### What you have to do
Up to and including the line with "h.ready, hr, State.here]", please set down the entries below exactly, starting from the first line.

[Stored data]
>>>>
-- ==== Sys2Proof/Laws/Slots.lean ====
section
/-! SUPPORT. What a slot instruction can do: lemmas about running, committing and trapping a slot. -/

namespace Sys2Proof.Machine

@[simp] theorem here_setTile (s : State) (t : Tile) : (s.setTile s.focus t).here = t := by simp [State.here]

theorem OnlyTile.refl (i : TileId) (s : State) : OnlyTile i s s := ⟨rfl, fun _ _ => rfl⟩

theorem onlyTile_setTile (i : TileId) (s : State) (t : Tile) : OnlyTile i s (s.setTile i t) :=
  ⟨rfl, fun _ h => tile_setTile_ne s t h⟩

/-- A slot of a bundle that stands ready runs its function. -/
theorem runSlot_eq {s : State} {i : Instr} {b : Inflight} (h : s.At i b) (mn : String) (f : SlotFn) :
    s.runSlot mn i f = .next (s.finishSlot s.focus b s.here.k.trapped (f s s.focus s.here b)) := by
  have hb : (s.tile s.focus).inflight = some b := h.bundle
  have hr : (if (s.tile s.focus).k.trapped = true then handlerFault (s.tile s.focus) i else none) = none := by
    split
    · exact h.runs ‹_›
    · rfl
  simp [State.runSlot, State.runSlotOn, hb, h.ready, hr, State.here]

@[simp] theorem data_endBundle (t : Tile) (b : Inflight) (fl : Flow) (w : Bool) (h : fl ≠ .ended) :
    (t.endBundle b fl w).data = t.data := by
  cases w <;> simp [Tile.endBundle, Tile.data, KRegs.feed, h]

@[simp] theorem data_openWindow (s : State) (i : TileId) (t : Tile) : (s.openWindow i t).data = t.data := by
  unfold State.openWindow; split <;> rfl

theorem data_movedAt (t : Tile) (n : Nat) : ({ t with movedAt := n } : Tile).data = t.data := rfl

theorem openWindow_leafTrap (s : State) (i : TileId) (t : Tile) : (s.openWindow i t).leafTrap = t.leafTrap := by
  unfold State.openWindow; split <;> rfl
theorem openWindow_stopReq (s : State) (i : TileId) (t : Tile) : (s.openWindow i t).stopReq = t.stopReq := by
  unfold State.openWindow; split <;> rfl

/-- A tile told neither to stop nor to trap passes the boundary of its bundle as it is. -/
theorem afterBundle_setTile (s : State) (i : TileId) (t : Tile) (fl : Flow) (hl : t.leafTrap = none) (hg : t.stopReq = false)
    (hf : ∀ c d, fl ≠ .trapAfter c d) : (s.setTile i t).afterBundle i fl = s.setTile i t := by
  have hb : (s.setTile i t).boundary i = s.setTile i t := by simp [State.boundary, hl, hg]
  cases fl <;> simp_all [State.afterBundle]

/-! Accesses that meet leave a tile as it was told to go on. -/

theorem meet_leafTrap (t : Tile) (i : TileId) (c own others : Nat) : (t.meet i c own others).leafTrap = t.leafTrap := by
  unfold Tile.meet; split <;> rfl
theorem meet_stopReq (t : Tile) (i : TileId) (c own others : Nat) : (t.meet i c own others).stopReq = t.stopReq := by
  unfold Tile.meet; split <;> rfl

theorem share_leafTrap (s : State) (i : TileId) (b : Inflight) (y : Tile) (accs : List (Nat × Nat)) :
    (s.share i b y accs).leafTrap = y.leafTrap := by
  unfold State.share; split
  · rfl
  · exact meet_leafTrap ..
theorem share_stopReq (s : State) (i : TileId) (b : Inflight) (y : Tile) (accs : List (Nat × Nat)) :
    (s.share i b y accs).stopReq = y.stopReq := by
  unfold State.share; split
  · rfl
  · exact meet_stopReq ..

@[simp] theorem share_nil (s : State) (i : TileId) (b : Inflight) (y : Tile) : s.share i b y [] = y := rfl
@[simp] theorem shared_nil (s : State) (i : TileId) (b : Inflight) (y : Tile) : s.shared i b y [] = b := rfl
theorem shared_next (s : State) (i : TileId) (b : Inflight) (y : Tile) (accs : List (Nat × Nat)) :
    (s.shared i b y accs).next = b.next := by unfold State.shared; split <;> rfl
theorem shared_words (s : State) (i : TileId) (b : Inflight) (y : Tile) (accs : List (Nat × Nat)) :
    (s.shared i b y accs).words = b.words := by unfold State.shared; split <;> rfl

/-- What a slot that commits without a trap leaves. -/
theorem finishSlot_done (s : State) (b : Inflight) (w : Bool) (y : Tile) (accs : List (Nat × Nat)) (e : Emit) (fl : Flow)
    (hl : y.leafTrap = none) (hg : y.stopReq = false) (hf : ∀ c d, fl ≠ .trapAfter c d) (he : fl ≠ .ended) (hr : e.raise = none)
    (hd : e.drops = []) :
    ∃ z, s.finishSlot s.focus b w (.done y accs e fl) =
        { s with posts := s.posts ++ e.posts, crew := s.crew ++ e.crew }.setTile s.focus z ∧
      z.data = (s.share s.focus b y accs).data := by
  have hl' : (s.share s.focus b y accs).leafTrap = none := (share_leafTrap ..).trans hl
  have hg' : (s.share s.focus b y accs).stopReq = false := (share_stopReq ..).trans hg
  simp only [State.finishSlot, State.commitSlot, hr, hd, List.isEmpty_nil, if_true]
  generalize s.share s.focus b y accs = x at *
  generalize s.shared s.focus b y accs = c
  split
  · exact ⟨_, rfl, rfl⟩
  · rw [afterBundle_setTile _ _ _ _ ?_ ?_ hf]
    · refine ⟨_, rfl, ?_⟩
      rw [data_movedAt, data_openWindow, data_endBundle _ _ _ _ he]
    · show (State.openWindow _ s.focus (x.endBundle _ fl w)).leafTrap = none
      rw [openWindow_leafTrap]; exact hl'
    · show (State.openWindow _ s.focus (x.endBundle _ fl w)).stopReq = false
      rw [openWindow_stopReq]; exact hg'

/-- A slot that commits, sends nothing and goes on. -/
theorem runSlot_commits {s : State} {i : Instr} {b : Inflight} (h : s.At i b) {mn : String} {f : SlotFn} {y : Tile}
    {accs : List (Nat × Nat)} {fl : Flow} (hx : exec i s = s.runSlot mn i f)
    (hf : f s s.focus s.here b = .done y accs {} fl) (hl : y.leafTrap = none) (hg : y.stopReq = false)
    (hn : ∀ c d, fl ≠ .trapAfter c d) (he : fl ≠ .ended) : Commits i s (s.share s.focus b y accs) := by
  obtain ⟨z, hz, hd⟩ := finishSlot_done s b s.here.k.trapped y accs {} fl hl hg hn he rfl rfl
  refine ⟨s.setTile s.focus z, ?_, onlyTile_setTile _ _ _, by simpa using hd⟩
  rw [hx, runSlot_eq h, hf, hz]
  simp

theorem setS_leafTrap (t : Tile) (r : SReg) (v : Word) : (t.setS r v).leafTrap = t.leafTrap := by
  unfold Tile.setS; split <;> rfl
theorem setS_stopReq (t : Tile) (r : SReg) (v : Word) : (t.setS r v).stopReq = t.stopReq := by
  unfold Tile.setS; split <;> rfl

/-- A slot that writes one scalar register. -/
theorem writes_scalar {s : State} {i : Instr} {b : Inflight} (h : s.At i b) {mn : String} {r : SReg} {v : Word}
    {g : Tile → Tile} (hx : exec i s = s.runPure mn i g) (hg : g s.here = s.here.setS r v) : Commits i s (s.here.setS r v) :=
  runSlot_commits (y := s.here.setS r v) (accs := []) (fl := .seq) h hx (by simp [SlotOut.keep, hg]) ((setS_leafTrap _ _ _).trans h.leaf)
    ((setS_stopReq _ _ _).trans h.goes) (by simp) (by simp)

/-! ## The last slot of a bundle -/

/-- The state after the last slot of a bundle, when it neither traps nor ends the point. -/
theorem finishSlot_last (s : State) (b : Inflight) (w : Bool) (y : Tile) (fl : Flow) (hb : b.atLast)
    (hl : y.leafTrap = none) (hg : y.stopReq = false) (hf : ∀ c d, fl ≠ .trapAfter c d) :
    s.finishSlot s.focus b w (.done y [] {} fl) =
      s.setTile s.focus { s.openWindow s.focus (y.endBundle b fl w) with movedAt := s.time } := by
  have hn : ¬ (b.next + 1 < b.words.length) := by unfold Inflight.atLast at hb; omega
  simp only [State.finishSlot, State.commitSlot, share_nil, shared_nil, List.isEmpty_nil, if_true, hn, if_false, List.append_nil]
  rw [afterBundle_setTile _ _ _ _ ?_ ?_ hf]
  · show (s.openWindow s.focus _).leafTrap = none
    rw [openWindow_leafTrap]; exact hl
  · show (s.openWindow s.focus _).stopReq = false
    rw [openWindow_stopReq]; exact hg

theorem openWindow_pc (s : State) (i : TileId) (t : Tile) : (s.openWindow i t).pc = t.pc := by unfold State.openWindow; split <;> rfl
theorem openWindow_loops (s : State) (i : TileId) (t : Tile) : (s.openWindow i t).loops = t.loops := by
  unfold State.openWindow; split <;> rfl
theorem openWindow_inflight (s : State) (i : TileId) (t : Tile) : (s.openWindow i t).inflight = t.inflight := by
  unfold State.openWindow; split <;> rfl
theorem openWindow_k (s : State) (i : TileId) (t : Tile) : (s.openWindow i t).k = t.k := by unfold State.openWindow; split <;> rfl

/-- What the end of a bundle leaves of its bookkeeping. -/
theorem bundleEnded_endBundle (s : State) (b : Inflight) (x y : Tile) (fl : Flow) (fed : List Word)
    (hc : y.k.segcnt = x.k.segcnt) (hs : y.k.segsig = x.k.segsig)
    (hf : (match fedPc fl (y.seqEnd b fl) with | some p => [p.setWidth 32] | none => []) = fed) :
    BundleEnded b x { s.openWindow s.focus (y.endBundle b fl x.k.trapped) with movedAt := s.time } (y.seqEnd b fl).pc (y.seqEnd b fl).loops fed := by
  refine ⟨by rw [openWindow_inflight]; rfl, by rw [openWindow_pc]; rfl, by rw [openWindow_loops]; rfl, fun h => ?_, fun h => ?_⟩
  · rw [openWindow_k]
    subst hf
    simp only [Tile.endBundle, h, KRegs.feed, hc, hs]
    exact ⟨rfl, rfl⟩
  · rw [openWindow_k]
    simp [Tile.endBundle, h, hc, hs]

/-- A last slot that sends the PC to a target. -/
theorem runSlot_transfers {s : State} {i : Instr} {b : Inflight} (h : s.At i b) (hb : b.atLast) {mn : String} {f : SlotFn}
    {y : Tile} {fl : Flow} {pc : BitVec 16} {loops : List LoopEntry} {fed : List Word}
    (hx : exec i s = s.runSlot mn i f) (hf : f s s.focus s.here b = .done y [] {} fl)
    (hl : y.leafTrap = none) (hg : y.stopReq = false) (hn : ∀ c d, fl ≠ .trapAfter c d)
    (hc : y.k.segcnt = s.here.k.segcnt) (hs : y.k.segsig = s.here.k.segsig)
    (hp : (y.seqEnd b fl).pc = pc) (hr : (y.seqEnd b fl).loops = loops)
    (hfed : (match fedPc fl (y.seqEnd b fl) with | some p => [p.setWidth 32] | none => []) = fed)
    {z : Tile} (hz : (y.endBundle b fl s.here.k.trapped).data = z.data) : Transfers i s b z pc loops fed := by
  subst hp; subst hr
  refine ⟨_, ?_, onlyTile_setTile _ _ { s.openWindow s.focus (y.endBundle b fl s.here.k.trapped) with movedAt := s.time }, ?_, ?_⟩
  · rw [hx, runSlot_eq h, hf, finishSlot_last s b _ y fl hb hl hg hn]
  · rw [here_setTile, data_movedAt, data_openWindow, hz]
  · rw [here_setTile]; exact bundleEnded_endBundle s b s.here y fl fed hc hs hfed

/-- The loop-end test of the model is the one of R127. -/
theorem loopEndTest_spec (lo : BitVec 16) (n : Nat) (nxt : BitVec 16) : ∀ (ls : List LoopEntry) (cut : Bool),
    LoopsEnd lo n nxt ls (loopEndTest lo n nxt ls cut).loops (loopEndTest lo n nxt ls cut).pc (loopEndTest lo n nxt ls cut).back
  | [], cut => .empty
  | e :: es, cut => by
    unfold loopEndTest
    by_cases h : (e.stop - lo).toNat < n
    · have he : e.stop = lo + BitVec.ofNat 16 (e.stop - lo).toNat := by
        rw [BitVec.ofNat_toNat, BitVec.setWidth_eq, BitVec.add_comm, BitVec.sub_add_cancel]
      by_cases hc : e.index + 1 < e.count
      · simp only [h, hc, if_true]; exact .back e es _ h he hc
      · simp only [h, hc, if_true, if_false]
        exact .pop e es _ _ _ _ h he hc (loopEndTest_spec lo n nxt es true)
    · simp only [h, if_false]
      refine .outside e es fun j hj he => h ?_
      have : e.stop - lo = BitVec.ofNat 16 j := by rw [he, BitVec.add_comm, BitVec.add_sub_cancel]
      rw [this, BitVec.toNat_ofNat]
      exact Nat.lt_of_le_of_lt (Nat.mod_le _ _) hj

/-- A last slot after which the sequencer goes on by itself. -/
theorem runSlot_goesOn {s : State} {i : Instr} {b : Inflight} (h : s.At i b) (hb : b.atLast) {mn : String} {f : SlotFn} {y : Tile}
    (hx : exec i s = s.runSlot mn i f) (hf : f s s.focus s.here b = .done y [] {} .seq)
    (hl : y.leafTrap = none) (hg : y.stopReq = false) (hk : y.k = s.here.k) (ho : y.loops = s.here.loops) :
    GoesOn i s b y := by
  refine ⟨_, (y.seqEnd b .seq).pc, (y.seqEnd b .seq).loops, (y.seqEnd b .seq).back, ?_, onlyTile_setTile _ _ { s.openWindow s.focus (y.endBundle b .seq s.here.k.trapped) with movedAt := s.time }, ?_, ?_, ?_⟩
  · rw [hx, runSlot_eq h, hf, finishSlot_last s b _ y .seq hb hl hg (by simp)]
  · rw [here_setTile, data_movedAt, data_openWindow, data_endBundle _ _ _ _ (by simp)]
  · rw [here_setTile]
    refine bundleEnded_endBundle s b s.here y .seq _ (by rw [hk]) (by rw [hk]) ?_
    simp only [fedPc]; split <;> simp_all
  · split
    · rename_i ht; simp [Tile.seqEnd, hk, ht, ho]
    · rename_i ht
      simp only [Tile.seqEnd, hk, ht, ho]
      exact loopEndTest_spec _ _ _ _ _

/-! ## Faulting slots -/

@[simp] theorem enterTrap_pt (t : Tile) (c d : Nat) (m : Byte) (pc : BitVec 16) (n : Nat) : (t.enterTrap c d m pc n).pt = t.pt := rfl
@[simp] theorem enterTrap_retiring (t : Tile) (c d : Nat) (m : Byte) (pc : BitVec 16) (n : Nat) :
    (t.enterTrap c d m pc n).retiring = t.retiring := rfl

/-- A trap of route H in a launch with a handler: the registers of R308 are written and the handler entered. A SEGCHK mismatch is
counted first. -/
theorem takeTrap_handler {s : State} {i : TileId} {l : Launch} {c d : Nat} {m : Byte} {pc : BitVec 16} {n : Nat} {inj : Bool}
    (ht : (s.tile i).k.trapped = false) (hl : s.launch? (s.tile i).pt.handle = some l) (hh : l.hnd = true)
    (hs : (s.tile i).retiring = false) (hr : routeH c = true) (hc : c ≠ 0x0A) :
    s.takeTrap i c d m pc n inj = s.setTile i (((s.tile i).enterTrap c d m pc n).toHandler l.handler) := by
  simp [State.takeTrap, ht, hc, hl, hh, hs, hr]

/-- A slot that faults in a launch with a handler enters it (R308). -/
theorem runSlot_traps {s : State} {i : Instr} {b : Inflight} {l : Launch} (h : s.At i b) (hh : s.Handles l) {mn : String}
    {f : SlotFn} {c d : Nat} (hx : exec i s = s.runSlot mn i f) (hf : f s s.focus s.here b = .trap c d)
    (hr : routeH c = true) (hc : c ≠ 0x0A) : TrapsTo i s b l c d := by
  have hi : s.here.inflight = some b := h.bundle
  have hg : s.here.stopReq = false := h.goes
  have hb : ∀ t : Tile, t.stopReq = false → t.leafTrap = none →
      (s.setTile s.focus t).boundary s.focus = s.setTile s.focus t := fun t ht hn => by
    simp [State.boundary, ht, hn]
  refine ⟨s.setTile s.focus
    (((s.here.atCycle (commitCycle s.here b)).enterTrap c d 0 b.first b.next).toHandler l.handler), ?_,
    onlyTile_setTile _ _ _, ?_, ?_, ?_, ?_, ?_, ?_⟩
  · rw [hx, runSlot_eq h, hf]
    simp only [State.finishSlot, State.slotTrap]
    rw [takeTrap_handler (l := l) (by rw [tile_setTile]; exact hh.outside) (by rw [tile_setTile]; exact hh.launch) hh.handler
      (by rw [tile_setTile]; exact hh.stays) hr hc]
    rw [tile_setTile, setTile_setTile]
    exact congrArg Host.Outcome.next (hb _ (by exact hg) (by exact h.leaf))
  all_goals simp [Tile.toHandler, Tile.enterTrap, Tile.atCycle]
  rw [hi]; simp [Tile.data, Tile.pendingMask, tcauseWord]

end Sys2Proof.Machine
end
<<<<
### Result below
-- ==== Sys2Proof/Laws/Slots.lean ====
section
/-! SUPPORT. What a slot instruction can do: lemmas about running, committing and trapping a slot. -/

namespace Sys2Proof.Machine

@[simp] theorem here_setTile (s : State) (t : Tile) : (s.setTile s.focus t).here = t := by simp [State.here]

theorem OnlyTile.refl (i : TileId) (s : State) : OnlyTile i s s := ⟨rfl, fun _ _ => rfl⟩

theorem onlyTile_setTile (i : TileId) (s : State) (t : Tile) : OnlyTile i s (s.setTile i t) :=
  ⟨rfl, fun _ h => tile_setTile_ne s t h⟩

/-- A slot of a bundle that stands ready runs its function. -/
theorem runSlot_eq {s : State} {i : Instr} {b : Inflight} (h : s.At i b) (mn : String) (f : SlotFn) :
    s.runSlot mn i f = .next (s.finishSlot s.focus b s.here.k.trapped (f s s.focus s.here b)) := by
  have hb : (s.tile s.focus).inflight = some b := h.bundle
  have hr : (if (s.tile s.focus).k.trapped = true then handlerFault (s.tile s.focus) i else none) = none := by
    split
    · exact h.runs ‹_›
    · rfl
  simp [State.runSlot, State.runSlotOn, hb, h.ready, hr, State.here]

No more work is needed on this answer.